When the data did not include true zeros (i.e., the data were generated from the Poisson distribution), the TreeScan-Poisson and TreeScan-ZIP methods produced similar power, sensitivity, and PPV estimates.
The TreeScan-ZIP method was identified to produce higher power and sensitivity estimates than the TreeScan-Poisson method when the number of true zeros was greater than or equal to 10. In the presence of zero inflation, when the number of true signals was greater than or equal to 5 and the RR was high, the PPV of the TreeScan-Poisson method was 1.0. The TreeScan-Poisson method could detect highly significant cuts, resulting in a small number of detected signals, which indicated high PPV and low sensitivity.
The TreeScan-ZIP method performed better than the TreeScan-Poisson in every dataset with true zero. The estimated power was almost 1.0 and the PPV was greater than 0.98 when the number of true zeros was greater than or equal to 10 and the number of true signals was greater than or equal to 5. The TreeScan-ZIP method was more sensitive than the TreeScan-Poisson method. The sensitivity and PPV of the TreeScan-ZIP method became higher with higher RR. When two true signals existed, both methods had a relatively low power; however, the power of the TreeScan-ZIP method increased as the number of true zeros and RR increased.

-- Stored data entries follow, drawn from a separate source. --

/-- At State.reset, on any tile: STATUS is 1 (level M, nothing else set); TCFG is 2; the watermarks ZWM0 to ZWM15 are 128; QCAP gives 256 entries to each queue, and the chain links stand at the regions of R27 for 1 MiB; both loop sets, RSC, RASN, issue and completion numbers, TOKC, TAGS, QSTAT, SCC, ANCHOR, FSTAT, MSEA, DQN, the tag counts, the micro-PCs, INJA, INJC and the barrier registers are 0. BEDT is 0, the mailbox flags are clear and no launch exists. (Registers whose reset the spec does not give, log entry 4, are not named here.) -/
def Obligations.ResetValues : Prop :=
  ∀ g : Nat, let s := { State.reset with who := .tile g }
    s.sr 0x000 = 1 ∧ s.sr 0x035 = 2 ∧ s.sr 0x02E = 0x010001000100 ∧
    (∀ n ∈ List.range 16, s.sr (0x050 + n) = 128) ∧
    (s.sr 0x028 = 0xF4000 / 64 ∧ s.sr 0x029 = 0xF4000 / 64 ∧ s.sr 0x02A = 0xF8000 / 64 ∧ s.sr 0x02B = 0xF8000 / 64 ∧
      s.sr 0x02C = 0xFC000 / 64 ∧ s.sr 0x02D = 0xFC000 / 64) ∧
    (∀ n ∈ [0x010, 0x011, 0x012, 0x013, 0x014, 0x015, 0x019, 0x01A, 0x020, 0x021, 0x022, 0x023, 0x024, 0x025, 0x030, 0x031, 0x032,
      0x034, 0x036, 0x037, 0x038, 0x03B, 0x060, 0x061, 0x062, 0x080, 0x081], s.sr n = 0) ∧
    (∀ n ∈ List.range 8, s.sr (0x040 + n) = 0) ∧ (∀ n ∈ List.range 64, s.sr (0x100 + n) = 0) ∧
    s.bedt = 0 ∧ s.mbox.h2df = false ∧ s.mbox.d2hf = false ∧ s.launches = [] ∧ s.net = [] ∧ s.mem.wf = true

/-- State.reset is scheduled: its agent and the moves of its (empty) agenda name only tiles below 256 and management cores below 4. That invariant is kept by every step (StepKeepsSchedule). Which agent has the first turn is the model's choice (log entry 7). -/
def Obligations.ResetScheduled : Prop :=
  State.reset.scheduled = true

/-- For every state s whose agent and agenda name only agents of a package, whatever else s holds: step s answers a next state t, never a fault of the model nor a refusal, and t is scheduled again. Every instruction, every illegal encoding, every trap inside a handler and every event thus has an effect, and a run never ends. The agenda is the model's own (log entry 7). -/
def Obligations.StepKeepsSchedule : Prop :=
  ∀ s : State, s.scheduled = true → ∃ t, step s = .next t ∧ t.scheduled = true

/-- On any core that exists (the 32 registers of 64 bits are the type of the register file): reading g0 gives zero; writing g0 leaves the core as it was; writing any other register r makes r read as the value written and every other register read as before. -/
def Obligations.RegisterZero : Prop :=
  ∀ (s : State) (r : Reg) (v : Word), s.hasCore →
    s.g 0 = 0 ∧ (s.setG 0 v).cur = s.cur ∧ (r ≠ 0 → (s.setG r v).g r = v) ∧ (∀ q : Reg, q ≠ r → (s.setG r v).g q = s.g q)

/-- For a request of this package that waits for service, with no storage error standing or armed. RD answers RDR with the bytes at its place, or ERR; WR writes them and answers WACK; ADDW adds its words, of the atomic region modulo 2^64, of z tiles as 80-bit numbers unless one overflows (ERR OVFL, nothing written); HBM refuses an add (ADDR: the model's choice, log entry 66). ATM (one entry of 16 bytes, of 24 with the expected value for ACAS: the model's choice, log entry 25) writes the new word and answers the old one; out of the atomic region it is ERR ADDR. PUT writes or adds, answers WACK and counts in its arrival entry, which may satisfy a held flag, written then; with 256 entries and none its own it is HNAK. FLAG stamped 0 or satisfied is written and answered, its entry freed; one not satisfied is held; with 64 held it is HNAK. QPUSH and QPOP act on the object at its home: FULL and an object absent, or deleted while the operation was on its way, are ERR; STACK gives the newest, FIFO the oldest, POOL one of its values. A barrier's arrival is recorded. A reserved type is discarded and logged. A refused place answers its code; rows that are not final make a request wait; a reserved address answers ADDR, a die out of service RSVSOCK. Nothing else changes, but CVALID of z tiles written and the states of HBM blocks. -/
def Obligations.PacketsServed : Prop :=
  ∀ (s : State) (rid : Nat) (p : Pkt), s.pkt? rid = some p → p.dpkg = 0 → p.spkg = 0 → p.refused = false → p.router = none → s.clean → s.mem.wf = true →
    let place := s.place p.addr
    let with_ := fun (u : State) (p' : Pkt) => { u with net := u.net.map (fun x => if x.rid = rid then p' else x) }
    let gives := fun (o : Out) (u : State) (p' : Pkt) => o = .next (with_ u p')
    let errIn := fun (u : State) (o : Out) (code : Nat) => gives o u { p with typ := .err, code := code, flagBit := false }
    let err := errIn s
    let outside := fun (o : Out) => (place = .reserved → err o 5) ∧ (place = .out → err o 1) ∧ (∀ k, place = .far k → k ≠ 0 → err o 2) ∧
      (place = .far 0 → o = .next s)
    let key := fun (st off : Nat) => 2 ^ 49 + st * 2 ^ 36 + off
    let read := fun (m : Memory) (k n : Nat) => ofBytes (m.getN k n)
    let width := fun (off : Nat) => if inZ off 1 then 10 else 8
    let sum := fun (k w : Nat) (bs : List Byte) (j : Nat) => (BitVec.ofNat (8 * w) (read s.mem (k + w * j) w)).toInt +
      (BitVec.ofNat (8 * w) (ofBytes ((bs.drop (w * j)).take w))).toInt
    let after := fun (k w : Nat) (bs : List Byte) (add : Bool) (m : Memory) =>
      if add then (∀ j, j < bs.length / w → read m (k + w * j) w = (sum k w bs j % 2 ^ (8 * w)).toNat) ∧
        (∀ a, (a < k ∨ k + bs.length ≤ a) → m.get a = s.mem.get a)
      else m = s.mem.setN k bs
    let writes := fun (o : Out) (g off : Nat) (bs : List Byte) (add : Bool) (done : State → Prop) =>
      let t := s.tile g
      let n := bs.length
      let k := tileBase g + off
      let refused := if add then t.addErr off n else t.storeErr off n
      let tooBig := add = true ∧ width off = 10 ∧ ∃ j, j < n / 10 ∧ (sum k 10 bs j < -(2 ^ 79 : Int) ∨ (2 ^ 79 : Int) ≤ sum k 10 bs j)
      (∀ c, refused = some c → err o c) ∧
      (refused = none → (t.rowOpen off n = true → o = .next s) ∧ (t.rowOpen off n = false → tooBig → err o 9) ∧
        (t.rowOpen off n = false → ¬ tooBig → ∃ m, after k (width off) bs add m ∧ done { s.zTouched g off n with mem := m }))
    (∀ g off n, let u := s.zTouched g off n
      { u with tiles := s.tiles } = s ∧ (inZ off n = false → u = s) ∧ (∀ h, h ≠ g → u.tile h = s.tile h) ∧
      { u.tile g with mxe := { (u.tile g).mxe with z := (s.tile g).mxe.z } } = s.tile g ∧
      ∀ z : Fin 16, let x := (s.tile g).mxe.z[z]
        (u.tile g).mxe.z[z] = if overlap off n (0x600000 + z.val * 0x28000) 0x28000 then { x with cvalid := false } else x) ∧
    (p.typ = .rd → let o := exec (.pktRd rid) s
      (∀ st off, place = .hbm st off → ∃ b, gives o { s with blocks := b } { p with typ := .rdr, data := s.mem.getN (key st off) p.len }) ∧
      (∀ g off, place = .tile g off → (s.tile g).offBad off p.len = false →
        ((s.tile g).rowOpen off p.len = true → o = .next s) ∧
        ((s.tile g).rowOpen off p.len = false → ∃ b, gives o { s with blocks := b }
          { p with typ := .rdr, data := s.mem.getN (tileBase g + off) p.len })) ∧
      (∀ g off, place = .tile g off → (s.tile g).offBad off p.len = true → err o 5) ∧ outside o) ∧
    (p.typ = .wr → let o := exec (.pktWr rid) s
      (∀ st off, place = .hbm st off → ∃ b f, gives o { s with mem := s.mem.setN (key st off) p.data, blocks := b, free := f }
        { p with typ := .wack }) ∧
      (∀ g off, place = .tile g off → writes o g off p.data false (fun u => gives o u { p with typ := .wack })) ∧ outside o) ∧
    (p.typ = .addw → let o := exec (.pktAddw rid) s
      (∀ st off, place = .hbm st off → err o 5) ∧
      (∀ g off, place = .tile g off → writes o g off p.data true (fun u => gives o u { p with typ := .wack })) ∧ outside o) ∧
    (p.typ = .atm → p.data.length = (if p.aop = 6 then 24 else 16) → p.aop ≤ 9 → let o := exec (.pktAtm rid) s
      (∀ st off, place = .hbm st off → err o 5) ∧ outside o ∧
      ∀ g off, place = .tile g off →
        let at_ := off + 8 * ofBytes (p.data.take 4)
        let k := tileBase g + at_
        let old : Word := BitVec.ofNat 64 (read s.mem k 8)
        let x : Word := BitVec.ofNat 64 (ofBytes ((p.data.drop 8).take 8))
        let expected : Word := BitVec.ofNat 64 (ofBytes (p.data.drop 16))
        let new : Word := match p.aop with
          | 0 => old + x
          | 1 => if x.toInt < old.toInt then x else old
          | 2 => if old.toInt < x.toInt then x else old
          | 3 => if x < old then x else old
          | 4 => if old < x then x else old
          | 5 => x
          | 6 => if old = expected then x else old
          | 7 => old &&& x
          | 8 => old ||| x
          | _ => old ^^^ x
        (at_ < 0x880000 ∨ 0x8C0000 < at_ + 8 → err o 5) ∧
        (0x880000 ≤ at_ → at_ + 8 ≤ 0x8C0000 → off % 8 ≠ 0 → err o 6) ∧
        (0x880000 ≤ at_ → at_ + 8 ≤ 0x8C0000 → off % 8 = 0 →
          gives o (if p.aop = 6 ∧ old ≠ expected then s else { s with mem := s.mem.setN k (leBytes 8 new.toNat) })
            { p with typ := .atmr, data := leBytes 8 old.toNat })) ∧
    (p.typ = .put → let o := exec (.pktPut rid) s
      (∀ st off, place = .hbm st off → err o 5) ∧ outside o ∧
      ∀ g off t, place = .tile g off → s.tile g = t →
        let mine := fun (a : Arrival) => a.src = p.srcKey ∧ a.grp = p.grp ∧ a.epoch = p.epoch % 16
        let one : Arrival → Arrival := fun a =>
          { a with p := a.p + 1, e := a.e + (if p.last then p.cnt else 0), u := a.u + (if p.last then 1 else 0), own := p.own }
        let counted := fun (a : Arrival) (l : List Arrival) =>
          let meets := fun (h : HeldFlag) => mine { a with src := h.src, grp := h.grp, epoch := h.epoch } ∧ h.cnt = a.u ∧ a.p = a.e
          ((∀ h ∈ t.held, ¬ meets h) → writes o g off p.data p.add (fun u =>
            gives o (State.setTile u g { u.tile g with arrivals := l }) { p with typ := .wack })) ∧
          (∀ (h : HeldFlag) (f : Pkt) (at_ : Nat), t.held = [h] → meets h → h.rid ≠ rid → s.pkt? h.rid = some f → f.rid = h.rid → f.typ = .flag →
            f.spkg = 0 → f.cnt = h.cnt → f.cnt ≠ 0 → f.srcKey = p.srcKey → f.grp = p.grp → f.epoch % 16 = p.epoch % 16 →
            s.place f.addr = .tile g at_ → t.storeErr at_ (f.data.take 8).length = none → inZ at_ (f.data.take 8).length = false →
            writes o g off p.data p.add (fun u => ∃ v, o = .next v ∧ v.mem = u.mem.setN (tileBase g + at_) (f.data.take 8) ∧
              v.pkt? h.rid = some { f with typ := .wack } ∧ v.pkt? rid = some { p with typ := .wack } ∧ (v.tile g).held = [] ∧
              (v.tile g).arrivals = l.filter (fun a => decide (¬ mine a))))
        ((∀ a ∈ t.arrivals, ¬ mine a) → 256 ≤ t.arrivals.length → gives o s { p with typ := .hnak, code := 8 }) ∧
        ((∀ a ∈ t.arrivals, ¬ mine a) → t.arrivals.length < 256 →
          let new := one { src := p.srcKey, grp := p.grp, epoch := p.epoch % 16, p := 0, e := 0, u := 0, own := none }
          counted new (t.arrivals ++ [new])) ∧
        (∀ l a r, t.arrivals = l ++ a :: r → mine a → (∀ b ∈ l ++ r, ¬ mine b) → counted (one a) (l ++ one a :: r))) ∧
    (p.typ = .flag → let o := exec (.pktFlag rid) s
      (∀ st off, place = .hbm st off → err o 5) ∧ outside o ∧
      ∀ g off t, place = .tile g off → s.tile g = t →
        let mine := fun (a : Arrival) => a.src = p.srcKey ∧ a.grp = p.grp ∧ a.epoch = p.epoch % 16
        let met := ∃ a ∈ t.arrivals, mine a ∧ a.u = p.cnt ∧ a.p = a.e
        let n := (p.data.take 8).length
        (p.cnt = 0 ∨ met →
          let u := s.setTile g { t with held := t.held.filter (fun h => decide (h.rid ≠ rid)),
                                        arrivals := if p.cnt = 0 then t.arrivals else t.arrivals.filter (fun a => decide (¬ mine a)) }
          (∀ c, t.storeErr off n = some c → errIn u o c) ∧
          (t.storeErr off n = none → (t.rowOpen off n = true → o = .next s) ∧
            (t.rowOpen off n = false → gives o { u.zTouched g off n with mem := s.mem.setN (tileBase g + off) (p.data.take 8) }
              { p with typ := .wack }))) ∧
        (p.cnt ≠ 0 → ¬ met → (∀ h ∈ t.held, h.rid ≠ rid) →
          (64 ≤ t.held.length → gives o s { p with typ := .hnak, code := 9 }) ∧
          (t.held.length < 64 → ∃ h : HeldFlag, o = .next (s.setTile g { t with held := t.held ++ [h] }) ∧ h.rid = rid ∧ h.src = p.srcKey ∧
            h.grp = p.grp ∧ h.epoch = p.epoch % 16 ∧ h.cnt = p.cnt ∧ h.pa = p.addr ∧ h.own = p.own ∧
            h.val.toNat = ofBytes (p.data.take 8) % 2 ^ 64)) ∧
        (p.cnt ≠ 0 → ¬ met → (∃ h ∈ t.held, h.rid = rid) → o = .next s)) ∧
    (let counted := s.fall p.addr
     let obj := p.addr % 2 ^ 26
     let cls := p.addr / 2 ^ 18 % 4
     let fails := errIn counted
     let becomes := fun (o : Out) (b : Obj) (v : Nat) (empty : Bool) => ∃ f : Nat,
      gives o { counted with objs := AMap.put s.objs obj b, free := f } { p with typ := .qrsp, cnt := v, flagBit := empty }
     (p.typ = .qpush → let o := exec (.pktQpushHome rid) s
       (AMap.find? s.objs obj = none ∨ cls = 3 ∨ p.objGone = true → fails o 10) ∧
       (p.objGone = false → ∀ b, AMap.find? s.objs obj = some b → cls ≠ 3 → b.cap ≤ b.vals.length → fails o 11) ∧
       (p.objGone = false → ∀ b, AMap.find? s.objs obj = some b → cls ≠ 3 → b.vals.length < b.cap →
         becomes o { b with vals := BitVec.ofNat 64 p.cnt :: b.vals } 0 false)) ∧
     (p.typ = .qpop → let o := exec (.pktQpopHome rid) s
       (AMap.find? s.objs obj = none ∨ cls = 3 ∨ p.objGone = true → fails o 10) ∧
       (p.objGone = false → ∀ b, AMap.find? s.objs obj = some b → cls ≠ 3 → b.vals = [] → gives o counted { p with typ := .qrsp, cnt := 0, flagBit := true }) ∧
       (p.objGone = false → ∀ b v r, AMap.find? s.objs obj = some b → cls = 1 → b.vals = v :: r → becomes o { b with vals := r } v.toNat false) ∧
       (p.objGone = false → ∀ b v r, AMap.find? s.objs obj = some b → cls = 2 → b.vals = r ++ [v] → becomes o { b with vals := r } v.toNat false) ∧
       (p.objGone = false → ∀ b, AMap.find? s.objs obj = some b → cls = 0 → b.vals ≠ [] →
         ∃ l v r, b.vals = l ++ v :: r ∧ becomes o { b with vals := l ++ r } v.toNat false))) ∧
    (∀ g l b, p.typ = .ctrl → p.src = .tile g → AMap.find? s.launches p.addr = some l → AMap.find? l.bars p.cnt = some b →
      (∃ m ∈ l.members b, m ≠ g ∧ m ∉ b.arrived.map Prod.fst) →
      let b' := { b with arrived := b.arrived ++ [(g, p.scope)] }
      let ls := AMap.put s.launches p.addr { l with bars := AMap.put l.bars p.cnt b' }
      exec (.pktCtrl rid) s = .next { s with net := s.net.filter (fun x => decide (x.rid ≠ rid)), launches := ls }) ∧
    (p.typ = .reserved → ∃ u : State, exec (.pktReservedType rid) s = .next u ∧ u.net = s.net.filter (fun x => decide (x.rid ≠ rid)) ∧
      (AMap.getD u.logs (5 * 4096) (0, [])).1 = (AMap.getD s.logs (5 * 4096) (0, [])).1 + 1)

The simulation study showed that in the presence of zero inflation, the TreeScan-ZIP method performed better than the TreeScan-Poisson method.
Real data
Korea adverse event reporting system data
KAERS is a spontaneous AE reporting system maintained by the Korea Institute of Drug Safety and Risk Management (https://www.drugsafe.or.kr). Consumers, Healthcare Professionals, Regional Pharmacovigilance Centers (RPVCs), and pharmaceutical companies can report suspected drug information and AE information using the KAERS. RPVCs evaluate causality between the suspected drug and AE and report them to KIDS. The information is then stored in the KAERS as an individual case safety report (ICSR), which contains information on suspected drug, AE, causal relationship, and demographic. The ICSRs are periodically summited to the WHO-UMC. Further, safety information obtained from KAERS data and signal analysis is periodically reported to the Ministry of Food and Drug Safety.

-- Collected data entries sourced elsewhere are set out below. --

-- ==== Sys2Proof/Laws/Exec.lean ====
section
/-! SUPPORT. Which meaning each instruction has: one equation per arm of `exec`, so that no proof unfolds the dispatch. -/

namespace Sys2Proof.Machine

@[simp] theorem exec_add : ∀ d a b s, exec (.add d a b) s = execAdd d a b s := fun _ _ _ _ => rfl

@[simp] theorem exec_sub : ∀ d a b s, exec (.sub d a b) s = execSub d a b s := fun _ _ _ _ => rfl

@[simp] theorem exec_mul : ∀ d a b s, exec (.mul d a b) s = execMul d a b s := fun _ _ _ _ => rfl

@[simp] theorem exec_mulh : ∀ d a b s, exec (.mulh d a b) s = execMulh d a b s := fun _ _ _ _ => rfl

@[simp] theorem exec_mulhu : ∀ d a b s, exec (.mulhu d a b) s = execMulhu d a b s := fun _ _ _ _ => rfl

@[simp] theorem exec_div : ∀ d a b s, exec (.div d a b) s = execDiv d a b s := fun _ _ _ _ => rfl

@[simp] theorem exec_divu : ∀ d a b s, exec (.divu d a b) s = execDivu d a b s := fun _ _ _ _ => rfl

@[simp] theorem exec_rem : ∀ d a b s, exec (.rem d a b) s = execRem d a b s := fun _ _ _ _ => rfl

@[simp] theorem exec_remu : ∀ d a b s, exec (.remu d a b) s = execRemu d a b s := fun _ _ _ _ => rfl

@[simp] theorem exec_and : ∀ d a b s, exec (.and d a b) s = execAnd d a b s := fun _ _ _ _ => rfl

@[simp] theorem exec_or : ∀ d a b s, exec (.or d a b) s = execOr d a b s := fun _ _ _ _ => rfl

@[simp] theorem exec_xor : ∀ d a b s, exec (.xor d a b) s = execXor d a b s := fun _ _ _ _ => rfl

@[simp] theorem exec_shl : ∀ d a b s, exec (.shl d a b) s = execShl d a b s := fun _ _ _ _ => rfl

@[simp] theorem exec_shr : ∀ d a b s, exec (.shr d a b) s = execShr d a b s := fun _ _ _ _ => rfl

@[simp] theorem exec_sar : ∀ d a b s, exec (.sar d a b) s = execSar d a b s := fun _ _ _ _ => rfl

@[simp] theorem exec_min : ∀ d a b s, exec (.min d a b) s = execMin d a b s := fun _ _ _ _ => rfl

@[simp] theorem exec_max : ∀ d a b s, exec (.max d a b) s = execMax d a b s := fun _ _ _ _ => rfl

@[simp] theorem exec_minu : ∀ d a b s, exec (.minu d a b) s = execMinu d a b s := fun _ _ _ _ => rfl

@[simp] theorem exec_maxu : ∀ d a b s, exec (.maxu d a b) s = execMaxu d a b s := fun _ _ _ _ => rfl

@[simp] theorem exec_lea : ∀ d a b sh s, exec (.lea d a b sh) s = execLea d a b sh s := fun _ _ _ _ _ => rfl

@[simp] theorem exec_clz : ∀ d a s, exec (.clz d a) s = execClz d a s := fun _ _ _ => rfl

@[simp] theorem exec_ctz : ∀ d a s, exec (.ctz d a) s = execCtz d a s := fun _ _ _ => rfl

@[simp] theorem exec_popc : ∀ d a s, exec (.popc d a) s = execPopc d a s := fun _ _ _ => rfl

@[simp] theorem exec_bswap : ∀ d a s, exec (.bswap d a) s = execBswap d a s := fun _ _ _ => rfl

@[simp] theorem exec_sextB : ∀ d a s, exec (.sextB d a) s = execSextB d a s := fun _ _ _ => rfl

@[simp] theorem exec_sextH : ∀ d a s, exec (.sextH d a) s = execSextH d a s := fun _ _ _ => rfl

@[simp] theorem exec_sextW : ∀ d a s, exec (.sextW d a) s = execSextW d a s := fun _ _ _ => rfl

@[simp] theorem exec_zextB : ∀ d a s, exec (.zextB d a) s = execZextB d a s := fun _ _ _ => rfl

@[simp] theorem exec_zextH : ∀ d a s, exec (.zextH d a) s = execZextH d a s := fun _ _ _ => rfl

@[simp] theorem exec_zextW : ∀ d a s, exec (.zextW d a) s = execZextW d a s := fun _ _ _ => rfl

@[simp] theorem exec_addi : ∀ d a imm s, exec (.addi d a imm) s = execAddi d a imm s := fun _ _ _ _ => rfl

@[simp] theorem exec_andi : ∀ d a imm s, exec (.andi d a imm) s = execAndi d a imm s := fun _ _ _ _ => rfl

@[simp] theorem exec_ori : ∀ d a imm s, exec (.ori d a imm) s = execOri d a imm s := fun _ _ _ _ => rfl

For the real data analysis, data cleansing was performed. Because a certain drug and AE information can be reported multiple times depending on the dose and time of administration, if the same drug and AE were reported twice or more, only the first report was used. In the causality, only drug–AE pairs that received ratings of possible or above were included in this study. There are 6 levels of causality: certain, probable, possible, unlikely, conditional, and unassessable39,40. In KAERS database, AEs are coded by the WHO-ART. As more than half of the reports included information down to the PT level, and HLT may not exist, this study used two levels of hierarchy, SOC and PT, with the exception of the HLT and IT level.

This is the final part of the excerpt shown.